I love driving into work with coffee in my hand, walking downtown to our office.
I love helping others at my new job.
I love working with actual ADULTS.
Yes of course I loved being a nanny and miss it some days, but if I hear Cocoa Melon one more time I think I might explode.
Which brings me to this post.
Two years ago, after losing baby girl (loss #2), I remember sitting on the toilet, watching the blood of my pregnancy leave my body, saying
I can't believe this is my life
(as depressing as that sounds). But it's true. I couldn't believe I was going through another loss after everything that has happened with Isaiah.
I couldn't believe we were that couple that was struggling to get pregnant.
I couldn't believe I didn't have children yet.
But just the other day, as we were finishing up our weekly Zoom meeting at work, with a smile on my face, I thought to myself
I can't believe this is my life.
I can't believe I am thriving at a job I never thought I'd have.

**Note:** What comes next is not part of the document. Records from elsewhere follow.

-- ==== Sys2Proof/Laws/Step.lean ====
section
/-! SUPPORT. What an operation and a step can do, said once: an invariant is proved from these case lists, not by unfolding. -/

namespace Sys2Proof.Machine

/-- The state an operation completes from, when it completes: `s` with the operation's own effect. -/
def Effect (i : Instr) (s u : State) : Prop :=
  match i with
  | .init pin => s.eng = .unclaimed ∧ ∃ e, s.freeEngine = some e ∧ u = (s.claim e pin).clearPixels
  | .set idx r g b => u = s.writePixel idx ⟨r, g, b⟩
  | .setx r g b => u = s.writePixel s.idxValue ⟨r, g, b⟩
  | .clear => u = s.clearPixels
  | .write => s.eng ≠ .unclaimed ∧ u = s.emitFrame (s.tNs + s.overhead)
  | .get idx => u = s.readPixel idx
  | .hold _ => u = s
  | .rand => u = s.drawIdx
  | .bnp _ _ => u = s
  | .bnd _ _ => u = s
  | .jmp _ => u = s
  | .tstamp => u = s.stampLast
  | .halt => False
  | .dclr => u = s.sendDisp (.clear3 s.tNs)
  | .sgen => u = s.drawSensors
  | .dtext n => u = s.sendDisp (.text s.tNs n.toNat (s.lineValue n))
  | .drend => u = s.sendDisp (.render s.tNs)

/-- Where an operation that completes goes on. -/
def NextPc (i : Instr) (s : State) : PcWord :=
  match i with
  | .bnp sel target => if s.notPressed sel then target else s.pc + 1
  | .bnd ms target => if s.notDue ms then target else s.pc + 1
  | .jmp target => target
  | _ => s.pc + 1

/-- When an operation halts the machine instead, and with which cause (rule R220). -/
def Halts (i : Instr) (s : State) (c : HaltCause) : Prop :=
  (c = .haltOp ∧ i = .halt) ∨
  (c = .resourceExhaustion ∧ s.eng = .unclaimed ∧ s.env.teAvail0 = false ∧ s.env.teAvail1 = false ∧
    ∃ pin, i = .init pin) ∨
  (c = .notInitialised ∧ s.eng = .unclaimed ∧ i = .write) ∨
  (c = .reInit ∧ s.eng ≠ .unclaimed ∧ ∃ pin, i = .init pin)

/-- WRITE's duration is the frame and its gap (rules R65, R66, R265). -/
theorem nominalNs_write : nominalNs .write = Config.frameNs + Config.gapNs := rfl

theorem nominalNs_hold (imm : BitVec 32) : nominalNs (.hold imm) = imm.toNat * 1000000 := rfl

theorem freeEngine_none {s : State} : s.freeEngine = none ↔ s.env.teAvail0 = false ∧ s.env.teAvail1 = false := by
  unfold State.freeEngine
  cases s.env.teAvail0 <;> cases s.env.teAvail1 <;> simp

theorem freeEngine_some {s : State} {e : Engine} (h : s.freeEngine = some e) :
    e = (if s.env.teAvail0 then .primary else .secondary) ∧ e ≠ .unclaimed := by
  unfold State.freeEngine at h
  cases h0 : s.env.teAvail0 <;> cases h1 : s.env.teAvail1 <;> simp_all <;> subst h <;> decide

/-- An operation either halts the machine, changing nothing else, or completes with its effect. -/
theorem exec_cases {i : Instr} {s t : State} (h : exec i s = .next t) :
    (∃ c, Halts i s c ∧ t = s.raise c s.pc) ∨
    (∃ u, Effect i s u ∧ t = u.complete (nominalNs i) (NextPc i s)) := by
  cases i with
  | init pin =>
    simp only [exec, execInit, Host.Outcome.next.injEq] at h
    split at h
    · exact .inl ⟨_, .inr (.inr (.inr ⟨rfl, ‹_›, pin, rfl⟩)), h.symm⟩
    · rename_i he
      have he : s.eng = .unclaimed := by simpa using he
      split at h
      · rename_i hf
        obtain ⟨h0, h1⟩ := freeEngine_none.1 hf
        exact .inl ⟨_, .inr (.inl ⟨rfl, he, h0, h1, pin, rfl⟩), h.symm⟩
      · exact .inr ⟨_, ⟨he, _, ‹_›, rfl⟩, h.symm⟩
  | write =>
    simp only [exec, execWrite, Host.Outcome.next.injEq] at h
    split at h
    · exact .inl ⟨_, .inr (.inr (.inl ⟨rfl, ‹_›, rfl⟩)), h.symm⟩
    · exact .inr ⟨_, ⟨‹_›, rfl⟩, h.symm⟩
  | halt => exact .inl ⟨_, .inl ⟨rfl, rfl⟩, by cases h; rfl⟩
  | set idx r g b =>
    refine .inr ⟨_, rfl, ?_⟩
    obtain ⟨-, hw⟩ | ⟨-, hw⟩ := s.writePixel_cases idx ⟨r, g, b⟩ <;> cases h <;> rw [hw] <;> rfl
  | setx r g b =>
    refine .inr ⟨_, rfl, ?_⟩
    obtain ⟨-, hw⟩ | ⟨-, hw⟩ := s.writePixel_cases s.idxValue ⟨r, g, b⟩ <;> cases h <;> rw [hw] <;> rfl
  | get idx =>
    refine .inr ⟨_, rfl, ?_⟩
    obtain ⟨_, hw⟩ | ⟨_, hw⟩ := s.readPixel_cases idx <;> cases h <;> rw [hw] <;> rfl
  | _ => exact .inr ⟨_, rfl, by cases h; rfl⟩

/-- Every operation answers a next state. -/
theorem exec_next (i : Instr) (s : State) : ∃ t, exec i s = .next t := by
  cases i <;> exact ⟨_, rfl⟩

/-- A step: nothing if halted, else a fetch fault, a decode fault, or the operation (rules R150, R230). -/
theorem step_cases {s t : State} (h : step s = .next t) :
    (s.halted = true ∧ t = s) ∨
    (s.halted = false ∧ s.fetch = none ∧ t = s.raise .fetchOutOfRange s.pc) ∨
    (s.halted = false ∧ ∃ w, s.fetch = some w ∧
      ((∃ r, decode w = .error r) ∧ t = s.raise .illegalOp s.pc ∨ ∃ i, decode w = .ok i ∧ exec i s = .next t)) := by
  unfold step at h
  split at h
  · exact .inl ⟨‹_›, by cases h; rfl⟩
  · rename_i hh
    have hh : s.halted = false := by simpa using hh
    split at h
    · exact .inr (.inl ⟨hh, ‹_›, by cases h; rfl⟩)
    · split at h
      · exact .inr (.inr ⟨hh, _, ‹_›, .inl ⟨⟨_, ‹_›⟩, by cases h; rfl⟩⟩)
      · exact .inr (.inr ⟨hh, _, ‹_›, .inr ⟨_, ‹_›, h⟩⟩)

/-- Every step answers a next state: the model neither faults nor refuses. -/
theorem step_next (s : State) : ∃ t, step s = .next t := by
  unfold step
  split
  · exact ⟨_, rfl⟩
  · split
    · exact ⟨_, rfl⟩
    · split
      · exact ⟨_, rfl⟩
      · exact exec_next _ _

/-- Induction along a run: what holds at the start and is kept by every step holds at the end. -/
theorem run_induction {P : State → Prop} (hstep : ∀ s t, P s → step s = .next t → P t) :
    ∀ (n : Nat) (s t : State), P s → Host.Core.run Sys2Proof.core n s = .next t → P t := by
  intro n
  induction n with
  | zero =>
    intro s t hs h
    cases h
    exact hs
  | succ n ih =>
    intro s t hs h
    obtain ⟨u, hu⟩ := step_next s
    refine ih u t (hstep s u hs hu) ?_
    have hu' : Sys2Proof.core.step s = .next u := hu
    simpa only [Host.Core.run, hu'] using h

end Sys2Proof.Machine
end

I can't believe my marriage is better than ever even after everything we have been through.
I can't believe I am feeling fulfilled even without children by my side.
I can't believe I'm happy.
Like genuinely happy.
After each loss, I always worried I wouldn't be happy in life without children. I always thought I was meant to be a mom currently where I'm at in life.
Maybe I was wrong.
Maybe I am meant to be a working mom. Maybe I needed to find my dream job before becoming a mom.
What I'm trying to get at is life is all about perspective.
Who knows what my life will look like two years from now...I'm just excited to find out.
baby dust,
s.
What you've gone through, yes the hard stuff, the pain, has made you a stronger woman. A woman who will be much better prepared to be a mother when that time comes. As I read your recent post, I kept saying "wow, wow, wow!" So proud of you. And so happy YOU made this dream job happen - just you!❤️
Life becomes so much richer and fuller when you find your place, your purpose, and your passion. Happy and PROUD of you!